PROBLEM TO SOLVE:
Print, in exact form, the lines below from the one containing "def stagePhase (l" through the one containing "under R289. -/", and omit all others.

Stored data entries

--------

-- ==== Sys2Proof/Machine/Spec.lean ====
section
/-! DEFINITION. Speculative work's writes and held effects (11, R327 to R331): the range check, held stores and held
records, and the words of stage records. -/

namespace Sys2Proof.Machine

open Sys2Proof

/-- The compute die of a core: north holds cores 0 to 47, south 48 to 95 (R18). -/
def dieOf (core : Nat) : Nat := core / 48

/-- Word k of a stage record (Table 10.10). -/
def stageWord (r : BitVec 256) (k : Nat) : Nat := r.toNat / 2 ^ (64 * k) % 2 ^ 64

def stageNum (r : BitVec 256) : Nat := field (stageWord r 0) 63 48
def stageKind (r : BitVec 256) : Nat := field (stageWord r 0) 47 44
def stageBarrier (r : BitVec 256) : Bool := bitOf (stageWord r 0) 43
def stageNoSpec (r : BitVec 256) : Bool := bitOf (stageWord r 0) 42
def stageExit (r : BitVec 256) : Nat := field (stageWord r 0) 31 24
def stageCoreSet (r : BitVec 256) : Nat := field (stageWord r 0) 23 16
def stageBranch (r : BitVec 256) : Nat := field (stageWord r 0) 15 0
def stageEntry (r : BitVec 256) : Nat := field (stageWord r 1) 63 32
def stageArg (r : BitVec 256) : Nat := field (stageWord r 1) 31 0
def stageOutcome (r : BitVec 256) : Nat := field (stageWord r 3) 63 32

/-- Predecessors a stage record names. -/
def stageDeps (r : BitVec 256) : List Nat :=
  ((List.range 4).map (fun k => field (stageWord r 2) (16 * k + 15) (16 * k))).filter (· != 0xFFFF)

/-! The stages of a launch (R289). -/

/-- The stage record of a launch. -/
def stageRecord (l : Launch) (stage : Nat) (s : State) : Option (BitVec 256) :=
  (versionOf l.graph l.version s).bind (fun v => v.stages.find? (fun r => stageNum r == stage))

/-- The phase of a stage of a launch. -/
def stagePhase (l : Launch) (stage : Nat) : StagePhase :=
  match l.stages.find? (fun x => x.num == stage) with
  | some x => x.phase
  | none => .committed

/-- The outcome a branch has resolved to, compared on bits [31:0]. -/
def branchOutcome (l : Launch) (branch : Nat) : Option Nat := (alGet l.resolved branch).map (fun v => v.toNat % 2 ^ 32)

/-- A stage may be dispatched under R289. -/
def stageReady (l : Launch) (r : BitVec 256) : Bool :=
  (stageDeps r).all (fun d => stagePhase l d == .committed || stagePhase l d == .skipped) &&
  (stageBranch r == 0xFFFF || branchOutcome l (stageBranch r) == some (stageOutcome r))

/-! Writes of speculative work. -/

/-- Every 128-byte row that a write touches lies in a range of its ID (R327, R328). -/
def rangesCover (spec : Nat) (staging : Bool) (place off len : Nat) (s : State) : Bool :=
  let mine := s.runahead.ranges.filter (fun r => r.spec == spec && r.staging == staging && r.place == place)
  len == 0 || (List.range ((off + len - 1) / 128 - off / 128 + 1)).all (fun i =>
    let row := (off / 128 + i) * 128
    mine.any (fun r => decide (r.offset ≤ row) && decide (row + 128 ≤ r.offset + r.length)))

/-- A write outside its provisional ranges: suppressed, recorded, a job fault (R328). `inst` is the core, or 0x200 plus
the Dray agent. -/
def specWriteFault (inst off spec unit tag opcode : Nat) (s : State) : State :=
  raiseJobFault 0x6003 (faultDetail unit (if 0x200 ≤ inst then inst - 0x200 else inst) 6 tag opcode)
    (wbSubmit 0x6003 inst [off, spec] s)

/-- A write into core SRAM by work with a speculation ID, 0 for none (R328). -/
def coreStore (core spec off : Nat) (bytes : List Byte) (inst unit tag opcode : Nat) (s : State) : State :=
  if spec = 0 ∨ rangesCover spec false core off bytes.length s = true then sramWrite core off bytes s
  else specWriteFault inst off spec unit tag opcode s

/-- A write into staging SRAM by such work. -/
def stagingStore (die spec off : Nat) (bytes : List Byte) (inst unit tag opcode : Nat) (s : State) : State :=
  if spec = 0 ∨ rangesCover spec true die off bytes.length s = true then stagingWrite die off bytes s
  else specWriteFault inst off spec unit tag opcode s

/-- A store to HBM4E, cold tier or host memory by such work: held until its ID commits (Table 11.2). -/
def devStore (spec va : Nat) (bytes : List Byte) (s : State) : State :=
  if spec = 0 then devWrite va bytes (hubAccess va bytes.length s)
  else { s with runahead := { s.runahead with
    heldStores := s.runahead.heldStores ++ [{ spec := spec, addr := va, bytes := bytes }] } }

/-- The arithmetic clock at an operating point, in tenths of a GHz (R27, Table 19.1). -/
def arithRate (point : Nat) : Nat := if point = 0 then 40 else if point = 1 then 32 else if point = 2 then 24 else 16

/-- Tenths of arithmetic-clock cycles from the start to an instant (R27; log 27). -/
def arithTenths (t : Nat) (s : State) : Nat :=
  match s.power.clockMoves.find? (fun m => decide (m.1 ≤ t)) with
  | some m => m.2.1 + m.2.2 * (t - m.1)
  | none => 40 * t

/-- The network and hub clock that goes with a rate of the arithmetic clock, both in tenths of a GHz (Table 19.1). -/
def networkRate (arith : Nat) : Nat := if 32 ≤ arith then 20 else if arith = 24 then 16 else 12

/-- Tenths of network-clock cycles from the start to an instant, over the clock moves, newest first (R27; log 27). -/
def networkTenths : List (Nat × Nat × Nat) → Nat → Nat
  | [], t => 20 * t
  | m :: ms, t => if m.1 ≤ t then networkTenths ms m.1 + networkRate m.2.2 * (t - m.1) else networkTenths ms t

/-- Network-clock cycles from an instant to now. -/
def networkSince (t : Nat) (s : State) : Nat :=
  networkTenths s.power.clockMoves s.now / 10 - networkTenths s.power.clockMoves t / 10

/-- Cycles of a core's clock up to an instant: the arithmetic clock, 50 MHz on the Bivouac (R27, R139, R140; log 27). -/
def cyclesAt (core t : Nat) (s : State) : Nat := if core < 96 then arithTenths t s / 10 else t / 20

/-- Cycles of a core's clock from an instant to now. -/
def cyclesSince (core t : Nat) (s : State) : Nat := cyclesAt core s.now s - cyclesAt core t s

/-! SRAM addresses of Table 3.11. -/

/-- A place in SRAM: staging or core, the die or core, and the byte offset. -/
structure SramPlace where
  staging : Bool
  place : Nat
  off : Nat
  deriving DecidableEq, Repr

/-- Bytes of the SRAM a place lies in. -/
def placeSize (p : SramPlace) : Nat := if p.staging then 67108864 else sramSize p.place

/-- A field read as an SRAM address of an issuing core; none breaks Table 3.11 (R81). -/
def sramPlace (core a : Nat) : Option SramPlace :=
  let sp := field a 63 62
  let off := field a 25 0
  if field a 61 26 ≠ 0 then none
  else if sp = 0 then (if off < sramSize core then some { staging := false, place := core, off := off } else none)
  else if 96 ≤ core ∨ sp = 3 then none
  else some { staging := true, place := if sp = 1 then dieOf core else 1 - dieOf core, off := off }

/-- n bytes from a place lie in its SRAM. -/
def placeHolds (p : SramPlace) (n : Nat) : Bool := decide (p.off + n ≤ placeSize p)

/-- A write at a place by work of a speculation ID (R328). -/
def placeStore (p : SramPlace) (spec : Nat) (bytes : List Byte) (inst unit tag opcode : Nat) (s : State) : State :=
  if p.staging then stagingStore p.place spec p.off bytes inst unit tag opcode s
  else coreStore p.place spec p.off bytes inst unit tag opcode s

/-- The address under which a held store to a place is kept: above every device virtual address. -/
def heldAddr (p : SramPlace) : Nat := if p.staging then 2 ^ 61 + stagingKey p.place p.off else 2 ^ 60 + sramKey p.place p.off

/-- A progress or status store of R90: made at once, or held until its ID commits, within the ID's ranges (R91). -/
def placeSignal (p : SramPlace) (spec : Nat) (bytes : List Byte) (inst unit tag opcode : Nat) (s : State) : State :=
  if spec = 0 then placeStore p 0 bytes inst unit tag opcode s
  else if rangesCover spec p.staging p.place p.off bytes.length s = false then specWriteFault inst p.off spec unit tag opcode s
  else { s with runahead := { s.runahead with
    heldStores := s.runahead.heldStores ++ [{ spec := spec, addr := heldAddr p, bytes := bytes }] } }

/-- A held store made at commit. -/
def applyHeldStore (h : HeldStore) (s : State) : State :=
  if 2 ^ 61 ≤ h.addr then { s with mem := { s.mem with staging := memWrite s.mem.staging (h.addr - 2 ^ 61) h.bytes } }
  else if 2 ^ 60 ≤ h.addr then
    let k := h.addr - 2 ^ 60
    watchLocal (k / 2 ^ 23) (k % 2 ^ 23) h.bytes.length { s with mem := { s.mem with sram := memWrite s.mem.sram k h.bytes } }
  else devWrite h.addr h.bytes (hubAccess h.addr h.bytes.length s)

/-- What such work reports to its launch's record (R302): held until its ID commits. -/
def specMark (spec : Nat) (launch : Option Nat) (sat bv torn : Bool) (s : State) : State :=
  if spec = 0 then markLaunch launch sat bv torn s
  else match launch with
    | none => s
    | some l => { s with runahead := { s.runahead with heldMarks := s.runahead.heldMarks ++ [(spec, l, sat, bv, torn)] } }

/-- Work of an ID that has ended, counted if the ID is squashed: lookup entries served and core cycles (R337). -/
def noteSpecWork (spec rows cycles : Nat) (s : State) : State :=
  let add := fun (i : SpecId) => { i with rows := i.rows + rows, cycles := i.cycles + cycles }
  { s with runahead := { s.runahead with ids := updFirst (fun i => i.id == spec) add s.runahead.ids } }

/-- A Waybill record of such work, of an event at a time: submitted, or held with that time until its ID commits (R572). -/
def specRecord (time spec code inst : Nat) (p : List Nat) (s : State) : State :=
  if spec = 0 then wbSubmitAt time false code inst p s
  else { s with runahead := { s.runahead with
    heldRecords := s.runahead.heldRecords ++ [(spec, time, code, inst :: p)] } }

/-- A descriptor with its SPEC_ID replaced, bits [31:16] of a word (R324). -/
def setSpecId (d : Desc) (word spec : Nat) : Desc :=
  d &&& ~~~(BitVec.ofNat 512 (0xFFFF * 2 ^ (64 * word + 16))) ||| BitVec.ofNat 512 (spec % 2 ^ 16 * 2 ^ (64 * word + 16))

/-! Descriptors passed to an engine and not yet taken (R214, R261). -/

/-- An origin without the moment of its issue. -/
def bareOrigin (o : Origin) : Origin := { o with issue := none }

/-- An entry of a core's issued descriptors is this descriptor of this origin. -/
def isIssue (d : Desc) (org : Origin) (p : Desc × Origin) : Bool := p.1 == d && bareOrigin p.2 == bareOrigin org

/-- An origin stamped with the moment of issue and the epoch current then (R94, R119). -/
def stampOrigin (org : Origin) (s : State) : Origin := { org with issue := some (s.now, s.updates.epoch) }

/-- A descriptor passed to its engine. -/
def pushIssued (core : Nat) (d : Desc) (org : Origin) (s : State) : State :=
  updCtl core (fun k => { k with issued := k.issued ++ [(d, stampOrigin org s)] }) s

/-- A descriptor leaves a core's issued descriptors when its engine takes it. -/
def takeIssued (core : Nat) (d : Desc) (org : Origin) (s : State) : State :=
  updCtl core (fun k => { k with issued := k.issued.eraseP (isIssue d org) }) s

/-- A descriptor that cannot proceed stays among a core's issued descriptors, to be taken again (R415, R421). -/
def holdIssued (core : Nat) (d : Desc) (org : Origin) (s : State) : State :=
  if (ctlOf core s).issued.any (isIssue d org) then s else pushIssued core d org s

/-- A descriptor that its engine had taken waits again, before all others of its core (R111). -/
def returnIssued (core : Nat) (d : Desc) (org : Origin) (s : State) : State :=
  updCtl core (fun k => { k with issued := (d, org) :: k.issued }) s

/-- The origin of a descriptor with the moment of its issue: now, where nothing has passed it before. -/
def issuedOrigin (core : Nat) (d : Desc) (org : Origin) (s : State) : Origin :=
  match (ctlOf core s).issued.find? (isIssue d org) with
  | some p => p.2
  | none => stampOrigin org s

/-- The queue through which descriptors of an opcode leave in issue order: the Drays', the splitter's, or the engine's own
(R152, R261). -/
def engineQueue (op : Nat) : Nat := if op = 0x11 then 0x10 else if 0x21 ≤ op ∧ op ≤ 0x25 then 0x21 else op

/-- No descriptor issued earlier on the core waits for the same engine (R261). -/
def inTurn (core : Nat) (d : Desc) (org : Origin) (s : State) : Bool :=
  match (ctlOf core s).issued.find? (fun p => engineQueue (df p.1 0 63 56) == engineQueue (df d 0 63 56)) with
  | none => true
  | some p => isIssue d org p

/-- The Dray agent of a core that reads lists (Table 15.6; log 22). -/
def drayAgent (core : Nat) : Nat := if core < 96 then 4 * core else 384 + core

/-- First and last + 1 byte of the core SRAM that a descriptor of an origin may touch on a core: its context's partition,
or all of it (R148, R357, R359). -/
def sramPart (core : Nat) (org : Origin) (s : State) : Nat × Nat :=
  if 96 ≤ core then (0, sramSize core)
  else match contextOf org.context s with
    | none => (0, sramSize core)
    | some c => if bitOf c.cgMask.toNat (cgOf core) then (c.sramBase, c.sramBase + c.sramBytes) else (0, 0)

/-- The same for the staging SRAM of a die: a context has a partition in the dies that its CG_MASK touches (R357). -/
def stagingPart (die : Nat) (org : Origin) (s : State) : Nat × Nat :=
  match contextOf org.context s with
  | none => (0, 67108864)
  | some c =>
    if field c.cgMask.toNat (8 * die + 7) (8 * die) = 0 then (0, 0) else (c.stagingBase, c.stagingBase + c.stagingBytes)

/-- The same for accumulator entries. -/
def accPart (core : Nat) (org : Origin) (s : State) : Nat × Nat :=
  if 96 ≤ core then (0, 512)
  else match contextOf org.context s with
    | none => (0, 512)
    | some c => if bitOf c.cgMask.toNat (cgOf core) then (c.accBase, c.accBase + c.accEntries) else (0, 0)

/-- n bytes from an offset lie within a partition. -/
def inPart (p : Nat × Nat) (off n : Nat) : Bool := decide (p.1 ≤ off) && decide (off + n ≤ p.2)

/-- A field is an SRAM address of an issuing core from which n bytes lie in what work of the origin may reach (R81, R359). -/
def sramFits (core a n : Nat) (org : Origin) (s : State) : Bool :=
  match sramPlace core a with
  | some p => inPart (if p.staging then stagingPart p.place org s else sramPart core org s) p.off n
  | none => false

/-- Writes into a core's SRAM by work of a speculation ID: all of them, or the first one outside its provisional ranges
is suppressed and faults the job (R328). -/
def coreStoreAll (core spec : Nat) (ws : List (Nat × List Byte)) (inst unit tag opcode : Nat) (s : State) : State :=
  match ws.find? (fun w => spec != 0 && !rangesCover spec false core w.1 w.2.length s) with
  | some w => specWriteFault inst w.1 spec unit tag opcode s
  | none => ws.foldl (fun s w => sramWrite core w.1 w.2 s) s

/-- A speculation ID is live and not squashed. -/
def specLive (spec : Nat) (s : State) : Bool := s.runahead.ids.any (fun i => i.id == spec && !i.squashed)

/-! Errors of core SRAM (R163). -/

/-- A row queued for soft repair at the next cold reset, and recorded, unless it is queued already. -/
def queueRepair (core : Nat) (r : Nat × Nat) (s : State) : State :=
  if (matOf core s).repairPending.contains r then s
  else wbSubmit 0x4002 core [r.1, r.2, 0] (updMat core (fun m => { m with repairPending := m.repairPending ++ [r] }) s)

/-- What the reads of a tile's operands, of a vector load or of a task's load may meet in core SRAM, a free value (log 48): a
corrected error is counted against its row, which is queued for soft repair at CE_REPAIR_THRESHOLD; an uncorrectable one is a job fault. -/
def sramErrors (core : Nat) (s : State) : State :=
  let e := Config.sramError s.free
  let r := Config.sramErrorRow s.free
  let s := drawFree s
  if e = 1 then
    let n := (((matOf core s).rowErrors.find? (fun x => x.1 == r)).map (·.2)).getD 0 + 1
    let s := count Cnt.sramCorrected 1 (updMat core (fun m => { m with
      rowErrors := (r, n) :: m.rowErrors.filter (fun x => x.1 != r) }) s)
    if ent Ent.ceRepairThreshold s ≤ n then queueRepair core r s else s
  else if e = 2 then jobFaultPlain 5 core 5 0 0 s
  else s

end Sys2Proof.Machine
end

--------

RESPONSE BOX:
def stagePhase (l : Launch) (stage : Nat) : StagePhase :=
  match l.stages.find? (fun x => x.num == stage) with
  | some x => x.phase
  | none => .committed

/-- The outcome a branch has resolved to, compared on bits [31:0]. -/
def branchOutcome (l : Launch) (branch : Nat) : Option Nat := (alGet l.resolved branch).map (fun v => v.toNat % 2 ^ 32)

/-- A stage may be dispatched under R289. -/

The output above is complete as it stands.